Grottaglie Calcio
- Full name: Associazione Dilettantistica Calcio Ars et Labor Grottaglie
- Founded: 1962
- Ground: Stadio Atlantico D'Amuri, Grottaglie, Italy
- Capacity: 2,400
- Chairman: Carmelo Lavolpe
- Manager: Giacomo Pettinicchio
- League: Eccellenza Apulia
- 2020–21: Promozione/B, 10th
| Home colours | Away colours |

= ADC Ars et Labor Grottaglie =

Italian football club

Associazione Dilettantistica Calcio Ars et Labor Grottaglie is an Italian association football club located in Grottaglie, Apulia. It currently plays in Eccellenza Apulia.

== History ==
The club was founded in 1962 and in the following years alternating between the D series championships, Eccellenza and Promozione.
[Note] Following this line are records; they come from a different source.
-- ==== Sys2Proof/Machine/Pool.lean ====
section
/-!
DEFINITION. The buffer pool and its accounts (spec/12): admission (R379–R381), the operations (R383–R385, R392, R393), the free ring and its
cache (R386–R389), waiting requests (R390, R391), the host port (R394, R395), and account items (R378, R396).
-/
namespace Sys2Proof.Machine

def setPool (p : PoolSt) (s : State) : State := { s with pool := p }

def acct (s : State) (a : Nat) : Acct := Tbl.get {} s.pool.accts a
def setAcct (a : Nat) (x : Acct) (s : State) : State := setPool { s.pool with accts := Tbl.set s.pool.accts a x } s

/-! ## Accounts (R376–R382) -/

/-- unmet of an account (R378). -/
def Acct.unmet (x : Acct) : Nat := x.min - x.used

/-- Sums over all accounts. -/
def minSum (s : State) : Nat := sumN (s.pool.accts.map fun e => e.2.min)
def unmetSum (s : State) : Nat := sumN (s.pool.accts.map fun e => e.2.unmet)

/-- Retired, pending and quarantined pages. -/
def retiredCount (s : State) : Nat := (s.mem.pages.filter fun e => e.2.retired).length
def pendingCount (s : State) : Nat := (s.mem.pages.filter fun e => e.2.pending).length
def quarCount (s : State) : Nat := (s.mem.pages.filter fun e => e.2.quar).length

/-- P as POOL_SLOTS shows it: valid when READY (R373). -/
def slotsReady (s : State) : Nat := if getB s Reg.MEM_STATUS_READY then poolPages s else 0

/-- The capacity C (R378). -/
def capacity (s : State) : Nat := slotsReady s - (retiredCount s + quarCount s)

/-- The floors of S0 to S7 (R382). -/
def floors : List Nat := [30720, 15360, 30720, 3840, 2048, 1024, 64, 16]

/-- A system minimum lies below its floor (R382). -/
def floorLow (s : State) : Bool := (List.range 8).any fun i => decide ((acct s (256 + i)).min < floors.getD i 0)

/-- MIN_SHORT follows C and the sum of MIN (R381). -/
def checkShort (s : State) : State :=
  if capacity s < minSum s then
    if getB s Reg.POOL_STATUS_MIN_SHORT then s else raiseB 0x60 2 2 0x03 noAcct 0 (setF Reg.POOL_STATUS_MIN_SHORT 1 s)
  else setF Reg.POOL_STATUS_MIN_SHORT 0 s

/-- USED of an account rises by one, PEAK with it. -/
def charge (a : Nat) (s : State) : State :=
  let x := acct s a
  setAcct a { x with used := x.used + 1, peak := max x.peak (x.used + 1) } s

/-- USED of an account falls by one. -/
def discharge (a : Nat) (s : State) : State := let x := acct s a; setAcct a { x with used := x.used - 1 } s

/-! ## Statuses (R383) -/

def psOK : Nat := 0x0
def psEMPTY : Nat := 0x1
def psQUOTA : Nat := 0x2
def psDOUBLE_FREE : Nat := 0x3
def psNOT_OWNER : Nat := 0x4
def psBAD_PAGE : Nat := 0x5
def psBAD_ACCOUNT : Nat := 0x6
def psMODE : Nat := 0x7
def psREF_SAT : Nat := 0x8
def psCANCELLED : Nat := 0x9
def psNOT_READY : Nat := 0xA
def psBAD_OP : Nat := 0xB

/-! ## The free store (R386–R388) -/

/-- A run joins the ring's tail. -/
def ringPush (page gen : Nat) (s : State) : State := setPool { s.pool with ring := s.pool.ring ++ [{ page, gen, len := 1 }] } s

/-- Entries in the ring, stale ones included. -/
def ringCount (s : State) : Nat := sumN (s.pool.ring.map fun r => r.len)

/-- Up to `n` entries from the ring's head, and the ring that remains. -/
def ringTake : Nat → List RingRun → List (Nat × Nat) × List RingRun
  | _, [] => ([], [])
  | n, r :: rest =>
    if n = 0 then ([], r :: rest)
    else if n < r.len then ((List.range n).map (fun i => (r.page + i, r.gen)), { r with page := r.page + n, len := r.len - n } :: rest)
    else
      let x := ringTake (n - r.len) rest
      ((List.range r.len).map (fun i => (r.page + i, r.gen)) ++ x.1, x.2)
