-- ==== Sys2Proof/Machine/ReadChannel.lean ====
section
/-!
DEFINITION. The read channel's commands (spec/06, spec/08): uplink bursts and the chains they feed (R66, R67, R187–R199), status reports (R73,
R225), windows (R153, R187), the alignment search and decoding of rows (R203–R210), the verdict on a verified row (R253–R257), and the track
window (R227).
-/
namespace Sys2Proof.Machine

def setRch (r : ReadSt) (s : State) : State := { s with rch := r }

/-- The chain of a track's reader of module `m`; the track counts 0–511. -/
def chainSt (s : State) (t m : Nat) : ChainSt := Tbl.get {} s.rch.chains (2 * t + m)
def setChain (t m : Nat) (c : ChainSt) (s : State) : State := setRch { s.rch with chains := Tbl.set s.rch.chains (2 * t + m) c } s

/-- The combiner of a track. -/
def combSt (s : State) (t : Nat) : CombSt := Tbl.get {} s.rch.comb t
def setComb (t : Nat) (c : CombSt) (s : State) : State := setRch { s.rch with comb := Tbl.set s.rch.comb t c } s

/-! ## Windows (R153, R187, R188) -/

/-- The windows open on track `k` of a band. -/
def windowsOn (s : State) (b k : Nat) : List Window := (band s b).windows.filter fun w => w.tracks.contains k

/-- Windows open in a band, counted by track (RCH_STATUS.WINDOWS). -/
def windowCount (s : State) (b : Nat) : Nat := sumN ((band s b).windows.map fun w => w.tracks.length)

/-- Dual-reader detection runs (RCH_STATUS.MRD_ACTIVE, R229). -/
def mrdActive (s : State) (b : Nat) : Bool := (band s b).windows.any (·.dual)

/-- The separation of the modules in bits exceeds the skew store in some zone (R214, R215). -/
def skewOver (s : State) (b : Nat) : Bool := 152000 < getF s (Reg.MRD_SEP b) * 6000 / 4096

/-- Module 1 trails on forward passes, module 0 on reverse passes (R187). -/
def trailing (pass : Nat) : Nat := if passReverse pass then 0 else 1

/-- The trailing module now. -/
def trailNow (s : State) : Nat := trailing (getF s Reg.POS_PASS)

/-- The module that a pass of the ladder's salvage rung reads alone: module 0 first, then module 1 (R270). -/
def soloModule (s : State) : Option Nat :=
  if getB s Reg.RCV_STATUS_ACTIVE ∧ getF s Reg.RCV_STATUS_LEVEL = 5 then some (min 1 (rungPass s)) else none

/-- The module whose readers every window reads. -/
def ownModule (s : State) : Nat := (soloModule s).getD (trailNow s)

/-- The leading reader's bits go to the skew store: a read board runs in the band with both modules, or with the leading one alone (R188, R214, R270).
The leading module meets a row before its window opens (log entry: leading reader). -/
def leadRuns (s : State) (b : Nat) : Bool :=
  let x := band s b
  mrdActive s b || (x.running && brdRead s b x.cur &&
    match soloModule s with | some m => m != trailNow s | none => getB s (Reg.RCH_CTRL_MRD_EN b) && !skewOver s b)

/-- A module's reader of a track is needed (R187, R188). -/
def readerNeeded (s : State) (b k m : Nat) : Bool :=
  if m = trailNow s then ownModule s == m && !(windowsOn s b k).isEmpty else leadRuns s b

/-- A reader of a track has a window open (R227). -/
def readerBusy (s : State) (b k m : Nat) : Bool :=
  let w := windowsOn s b k
  if m = ownModule s then !w.isEmpty else w.any (·.dual)

/-! ## Uplink bursts (R66, R67, R189–R199, R211, R212) -/

/-- The place in the recorded stream, in samples, that a module's reader meets at a frame and bit (R153, R214): the trailing module runs VFY_DIST behind
the writer, the leading one D nearer to it. -/
def placeAt (s : State) (b m frame bit : Nat) : Int :=
  let n := frameSamples s b
  let f : Int := if getB s Reg.POS_STATUS_REVERSE then -(frame : Int) else frame
  f * n + bit - (getF s (Reg.VFY_DIST b) * n / 4096 : Nat) + (if m = trailNow s then 0 else getF s (Reg.MRD_SEP b) * n / 4096 : Nat)

/-- The recorded frame and bit of a place. -/
def recordedAt (s : State) (b : Nat) (place : Int) : Int × Nat :=
  let n := frameSamples s b
  let f := fdiv place n
  ((if getB s Reg.POS_STATUS_REVERSE then -f else f), (place - f * n).toNat)

/-- Band fill that lies in a data set being read: after its last slot, and in the frame after its last main frame (R88, R91, R94). -/
def readFill (s : State) (b : Nat) (frame : Int) (x : Nat) : Bool :=
  s.rch.sets.any fun d =>
    let r := if passReverse d.pass then (d.origin : Int) - frame else frame - d.origin
    d.pass == getF s Reg.POS_PASS && decide (0 ≤ r ∧ r < 50 + d.k) &&
      (decide (r = 49 + d.k) || decide (rowBits * (bandRows b + extSlots b d.k) ≤ r.toNat * (bandBits b - 64) + (x - 64)))

/-- The recorded bit, where the formatter knows it (R193): the resync pattern of a gap; the band fill; in a verify window every bit of the row once its
mark is located. `located` are the windows located so far, `wins` those open. -/
def knownBit (s : State) (b k : Nat) (wins : List Window) (located : List Int) (place : Int) : Option Bool :=
  let (f, x) := recordedAt s b place
  if x < 48 then some (resyncPattern.testBit (47 - x))
  else if x < 64 then none
  else if wins.any (!·.read) then
    match (band s b).emissions.find? fun e => (e.frame : Int) == f && e.first ≤ x && x < e.first + e.len with
    | some e =>
      let mine := (e.op == 1 || e.op == 2 || e.op == 3) && wins.any fun w => !w.read && w.slot == e.slot && w.dsn == e.dsn && located.contains w.pred
      if e.op = 5 ∨ mine then some (emissionBit s b k x e) else none
    | none => none
  else if readFill s b f x then some (fillBit x) else none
Then in the 2000–01 season came yet another qualification to Serie D in these years, when the team reached the final of Coppa Italia Serie D, losing to Pievigina.
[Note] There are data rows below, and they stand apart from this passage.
-- ==== Sys2Proof/Machine/Recovery.lean ====
section
/-!
DEFINITION. A data set as it is read back: C2, the CRCs and C3 (R136–R140), the recovery ladder (R270–R275) and the weak list (R276).
-/
namespace Sys2Proof.Machine

/-! ## C2 (R136–R138) -/

/-- One byte column of an SDS after C2: its 240 symbols, whether it FAILED, and the rows in which a symbol changed. -/
structure Column where
  word    : List Nat
  failed  : Bool
  changed : List Nat
  deriving DecidableEq, Repr

/-- Column `c` of an SDS decoded under a margin; rows without a GOOD copy are flagged (R136, R137). -/
def decodeColumn (margin sds c : Nat) (rows : Tbl (List Byte)) : Column :=
  let row (r : Nat) : Option (List Byte) := (rows.find? fun e => e.1 == 32 * r + sds).map Prod.snd
  let flagged := (List.range 240).filter fun r => (row r).isNone
  let col := (List.range 240).map fun r => match row r with | some l => (l.getD c 0).toNat | none => 0
  match c2Decode margin flagged col with
  | some (out, _) => { word := out, failed := false, changed := (List.range 240).filter fun r => out.getD r 0 != col.getD r 0 }
  | none => { word := col, failed := true, changed := [] }

/-- All columns of a data set, by SDS. -/
def decodeC2 (margin : Nat) (rows : Tbl (List Byte)) : List (List Column) :=
  (List.range 32).map fun sds => (List.range 2048).map fun c => decodeColumn margin sds c rows

/-- The payload that decoded columns make (R92). -/
def columnsPayload (cols : List (List Column)) : List Byte :=
  (List.range dsPayload).map fun o =>
    let g := o / 2048
    BitVec.ofNat 8 ((((cols.getD (sdsOf g) []).getD (o % 2048) ⟨[], true, []⟩).word).getD (rowOf g) 0)

/-- FAILED columns, by SDS and byte. -/
def failedColumns (cols : List (List Column)) : List (Nat × Nat) :=
  (List.range 32).flatMap fun sds => ((List.range 2048).filter fun c => ((cols.getD sds []).getD c ⟨[], true, []⟩).failed).map fun c => (sds, c)

/-- Both CRCs of a payload pass (R139). -/
def crcsPass (p : List Byte) : Bool :=
  crc64 (p.take 0x1F0) == beNat (bytesAt p 0x1F0 8) && crc64 (p.drop 0x200) == beNat (bytesAt p 0x1F8 8)

/-- The DSIT's MAGIC, VERSION and KIND are valid (R98). -/
def dsitValid (p : List Byte) : Bool :=
  beNat (bytesAt p 0 4) == 0x50524631 && p.getD 4 0 == 1 && (p.getD 5 0 == 1 || p.getD 5 0 == 2)

/-- A data set number that is a C3 data set's (R103). -/
def isC3 (n : Nat) : Bool := 30 ≤ n % 32

/-- C2 and the CRC check over what has been collected of a data set (R136–R139); `level` is noted when both CRCs pass. -/
def decodeSet (n margin level : Nat) (s : State) : State :=
  match readSet s n with
  | none => s
  | some d =>
    let cols := decodeC2 margin d.rows
    let payload := columnsPayload cols
    let failed := failedColumns cols
    let good := (List.range 32).map fun sds => sumN ((cols.getD sds []).map fun c =>
      (c.changed.filter fun r => (d.rows.find? fun e => e.1 == 32 * r + sds).isSome).length)
    let corr := sumN (cols.map fun l => (l.filter fun c => !c.failed && !c.changed.isEmpty).length)
    let s := addF Reg.C2_CORR_CNT corr (addF Reg.C2_FAIL_CNT failed.length (addF Reg.C1_MISCORR_CNT (sumN good) s))
    let s := forEach ((List.range 32).filter fun sds => 0 < good.getD sds 0) (fun sds s => raiseC 0x49 0 0x01 noAcct sds s) s
    if isC3 n then onReadSet n (fun d => { d with payload, failed, allBad := false, done := failed.isEmpty, level }) s
    else
      let ok := crcsPass payload
      if ok ∧ dsitValid payload then onReadSet n (fun d => { d with payload, failed := [], allBad := false, done := true, level }) s
      else
        let s := onReadSet n (fun d => { d with payload, failed, allBad := failed.isEmpty, done := false }) s
        if !failed.isEmpty then s
        else let s := incF Reg.DS_CRC_FAIL_CNT s; if ok then s else raiseC 0x49 2 0x02 noAcct n s

/-! ## C3 (R140) -/

/-- Payload offset `o` of a data set is flagged for C3 (R139). -/
def flaggedAt (d : ReadSet) (o : Nat) : Bool := !d.done && (d.allBad || d.failed.contains (sdsOf (o / 2048), o % 2048))

/-- A data set takes what C3 makes of its payload, and its CRCs are checked again (R140). One that stood by its CRCs before, and would not any more,
keeps the payload that they passed: its every byte counts as correct (R139; log entry: C3 on data sets that stand). -/
def afterC3 (level : Nat) (d : ReadSet) (p : List Byte) (s : State) : State :=
  if isC3 d.dsn then onReadSet d.dsn (fun d => { d with payload := p }) s
  else if crcsPass p ∧ dsitValid p then onReadSet d.dsn (fun d => { d with payload := p, done := true, level := if d.done then d.level else level }) s
  else if d.done then s
  else raiseC 0x49 3 0x03 noAcct d.dsn s

/-- C3 over the group of base `base`, as far as its data sets have been read; those not written count as zero (R103, R131, R140). -/
def decodeC3 (base level : Nat) (s : State) : State :=
  let sets := s.rch.sets.filter fun d => base ≤ d.dsn && d.dsn < base + 32
  let present := sets.map fun d => d.dsn - base
  let touched := sets.filter fun d => !d.done
  if touched = [] ∨ !getB s Reg.OUT_CTRL_C3_EN then s
  else
    let res := (List.range dsPayload).map fun o =>
      let word := (List.range 32).map fun i => match sets.find? fun d => d.dsn == base + i with | some d => (d.payload.getD o 0).toNat | none => 0
      c3Decode (getB s Reg.OUT_CTRL_C3_ERR_EN) ((sets.filter fun d => flaggedAt d o).map fun d => d.dsn - base) present word
    let corr := (res.filter fun r => match r with | .corrected _ => true | _ => false).length
    let bad := (res.filter fun r => r == .failed).length
    let s := addF Reg.C3_CORR_CNT corr (addF Reg.C3_FAIL_CNT bad s)
    sets.foldl (fun (s : State) (d : ReadSet) =>
      let p : List Byte := (d.payload.zip res).map fun x => match x.2 with | .corrected w => BitVec.ofNat 8 (w.getD (d.dsn - base) 0) | _ => x.1
      if d.done && p == d.payload then s else afterC3 level d p s) s

/-! ## The weak list (R275, R276) -/

/-- A DSN joins the weak list (R275, R276). -/
def addWeak (n : Nat) (s : State) : State :=
  if s.rch.weak.contains n then s
  else if 256 ≤ s.rch.weak.length then raiseC 0x4C 0 0x0D noAcct n (setF Reg.RCV_STATUS_WEAK_OVF 1 s)
  else setRch { s.rch with weak := s.rch.weak ++ [n] } s

/-- A write of the weak list window (R276, R617). -/
def weakWrite (v : Nat) (s : State) : State :=
  let e := getF s Reg.WEAK_WIN_ADDR_ENTRY
  let s := if getB s Reg.WEAK_WIN_ADDR_AUTOINC then setF Reg.WEAK_WIN_ADDR_ENTRY (e + 1) s else s
  let l := s.rch.weak
  if e < l.length then setRch { s.rch with weak := l.set e v } s
  else if e = l.length then setRch { s.rch with weak := l ++ [v] } s
  else s

/-- The weak list is cleared (R276). -/
def clearWeak (s : State) : State := setRch { s.rch with weak := [] } s

/-! ## The recovery ladder (R270–R274) -/

/-- The C2 margin of a rung (R270, R284). -/
def rungMargin (s : State) (level : Nat) : Nat :=
  min 8 (getF s (match level with
    | 1 => Reg.RCV_MARGIN_L1 | 2 => Reg.RCV_MARGIN_L2 | 3 => Reg.RCV_MARGIN_L3 | 4 => Reg.RCV_MARGIN_L4 | _ => Reg.RCV_MARGIN_L5))

/-- The passes of a rung (R270, R284). -/
def rungNeed (s : State) (level : Nat) : Nat :=
  if level = 1 then max 1 (getF s Reg.RCV_CTRL_L1_PASSES) else if level = 2 then max 1 (getF s Reg.RCV_CTRL_L2_PASSES) else if level = 4 then 1 else 2

/-- A data set is on the ladder at a rung, which takes its settings as they stand (R270, R284); level 2 starts the loops from their seeds. -/
def ladderAt (n level : Nat) (s : State) : State :=
  let s := setRch { s.rch with rung := { need := rungNeed s level, margin := rungMargin s level, ofs := getF s Reg.RCV_CTRL_L3_OFS } } s
  let s := if level = 2 then freshLoops s else s
  setF Reg.RCV_DSN n (setF Reg.RCV_STATUS_LEVEL level (setF Reg.RCV_STATUS_ACTIVE 1 s))

/-- The ladder is left. -/
def ladderOff (s : State) : State := setF Reg.RCV_STATUS_LEVEL 0 (setF Reg.RCV_STATUS_ACTIVE 0 s)

/-- No rung resolves a data set (R274): the command that needs it will end with MEDIUM_ERROR. -/
def ladderFail (n : Nat) (s : State) : State :=
  raiseC 0x4C 3 0x0C noAcct n (incF Reg.RCV_FAIL_CNT (onReadSet n (fun d => { d with lost := true }) (ladderOff s)))

/-- The rung after `level`, none above MAX_LEVEL (R273); level 4 is skipped while C3_EN is clear (R142). -/
def nextRung (s : State) (level : Nat) : Option Nat :=
  let l := if level + 1 = 4 ∧ !getB s Reg.OUT_CTRL_C3_EN then 5 else level + 1
  if l ≤ min 5 (getF s Reg.RCV_CTRL_MAX_LEVEL) then some l else none

/-- A data set has been resolved at a level (R274, R275, R284). -/
def resolvedAt (n level : Nat) (s : State) : State :=
  let s := if level = 0 then s else incF (Reg.RCV_L_CNT (level - 1)) s
  if 3 ≤ level then raiseC 0x4C 0 0x0B noAcct n (addWeak n s) else s

/-- Rows of data sets `a` to `b` are being read: a read window of one is open, or a row of one waits for the end of its decoding. -/
def rowsUnderway (s : State) (a b : Nat) : Bool :=
  (s.rch.ctx.any fun c => c.read && a ≤ c.dsn && c.dsn ≤ b) || (List.range 8).any fun i => (band s i).windows.any fun w => w.read && a ≤ w.dsn && w.dsn ≤ b

/-- Data set `n` has been read through, with the four behind it or as far as the run went (R96, R139). -/
def readThrough (s : State) (n : Nat) : Bool :=
  let is (m : Nat) : Bool := match readSet s m with | some d => d.read | none => false
  is n && (is (n + 4) || !(List.range 8).any fun b => (band s b).running) && !rowsUnderway s n (n + 4)

/-- Every row of a data set that a pass reads has been decoded (R139): at streaming settings, C2 and the CRCs decide whether it stands or goes
up the ladder; on the ladder its rows wait for the rung's end. -/
def rowsComplete (n : Nat) (s : State) : State :=
  match readSet s n with
  | none => s
  | some d =>
    if d.done ∨ d.lost ∨ !readThrough s n ∨ !getB s Reg.OUT_CTRL_C2_EN ∨ getB s Reg.RCV_STATUS_ACTIVE then s
    else
      let s := decodeSet n (min 8 (getF s Reg.OUT_CTRL_C2_MARGIN)) 0 s
      match readSet s n with
      | none => s
      | some d =>
        if d.done ∨ isC3 n then s
        else match (if getB s Reg.RCV_CTRL_EN then nextRung s 0 else none) with
          | some l => ladderAt n l s
          | none => ladderFail n s

/-- The passes of the rung in progress have all been read: of the data set on the ladder, on level 4 of every other data set of its group that is not
resolved yet, the two C3 data sets among them (R270, R273). -/
def rungRead (s : State) : Bool :=
  let r := s.rch.rung
  let n := getF s Reg.RCV_DSN
  let base := n / 32 * 32
  if getF s Reg.RCV_STATUS_LEVEL = 4 then
    let others := s.rch.sets.filter fun d => base ≤ d.dsn && d.dsn < base + 32 && d.dsn != n && !d.done
    (others.all fun d => r.need ≤ Tbl.get 0 r.passes d.dsn) && [base + 30, base + 31].all fun m => m == n || (readSet s m).isSome
  else decide (r.need ≤ Tbl.get 0 r.passes n)

/-- A rung ends: all its passes have been read and their rows decoded (R270–R275). On levels 4 and 5 the rest of the group is read too; of it,
the data sets that C3 recovers count as resolved at that level, and those that stand by their own C2 count as read (R272). -/
def rungDone (s : State) : State :=
  let n := getF s Reg.RCV_DSN
  let level := getF s Reg.RCV_STATUS_LEVEL
  if !getB s Reg.RCV_STATUS_ACTIVE ∨ !rungRead s ∨ (s.rch.ctx.any fun c => c.read) then s
  else
    let margin := s.rch.rung.margin
    let base := n / 32 * 32
    let group := (s.rch.sets.filter fun d => base ≤ d.dsn && d.dsn < base + 32 && !d.done).map fun d => d.dsn
    let ok (s : State) (m : Nat) : Bool := match readSet s m with | some d => d.done | none => false
    let s := if level = 4 ∨ level = 5 then forEach group (fun m s => decodeSet m margin (if m = n then level else 0) s) s else decodeSet n margin level s
    let byC3 := if (level = 4 ∨ level = 5) ∧ !ok s n then group.filter fun m => !isC3 m && !ok s m else []
    let s := if byC3 = [] then s else decodeC3 base level s
    if ok s n then ladderOff (forEach (if byC3 = [] then [n] else byC3.filter (ok s)) (fun m s => resolvedAt m level s) s)
    else match nextRung s level with
      | some l => ladderAt n l s
      | none => ladderFail n s

/-! ## Meanings -/

/-- DATA_SET_ROWS_COMPLETE. -/
def execDataSetRowsComplete (dsn : Nat) (s : State) : Host.Outcome State Fault Refusal := .next (rowsComplete dsn s)

/-- RECOVERY_RUNG_DONE. -/
def execRecoveryRungDone (s : State) : Host.Outcome State Fault Refusal := .next (rungDone s)

/-- WEAK_WIN_WRITE. -/
def execWeakWinWrite (dsn : Nat) (s : State) : Host.Outcome State Fault Refusal := .next (lockGate 0x4C (weakWrite dsn) s)

/-- WEAK_CLR. -/
def execWeakClr (s : State) : Host.Outcome State Fault Refusal := .next (lockGate 0x4C clearWeak s)

end Sys2Proof.Machine
end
In 2006–07 Grottaglie for the first time in its history got into the qualifying play-offs for promotion, but it lost the first game to another team from Apulia, ASD Barletta. The following season, it moved up to 5th place in the league, and again gained qualification for the playoffs, although the race ended at this juncture in the first round against ASD Barletta.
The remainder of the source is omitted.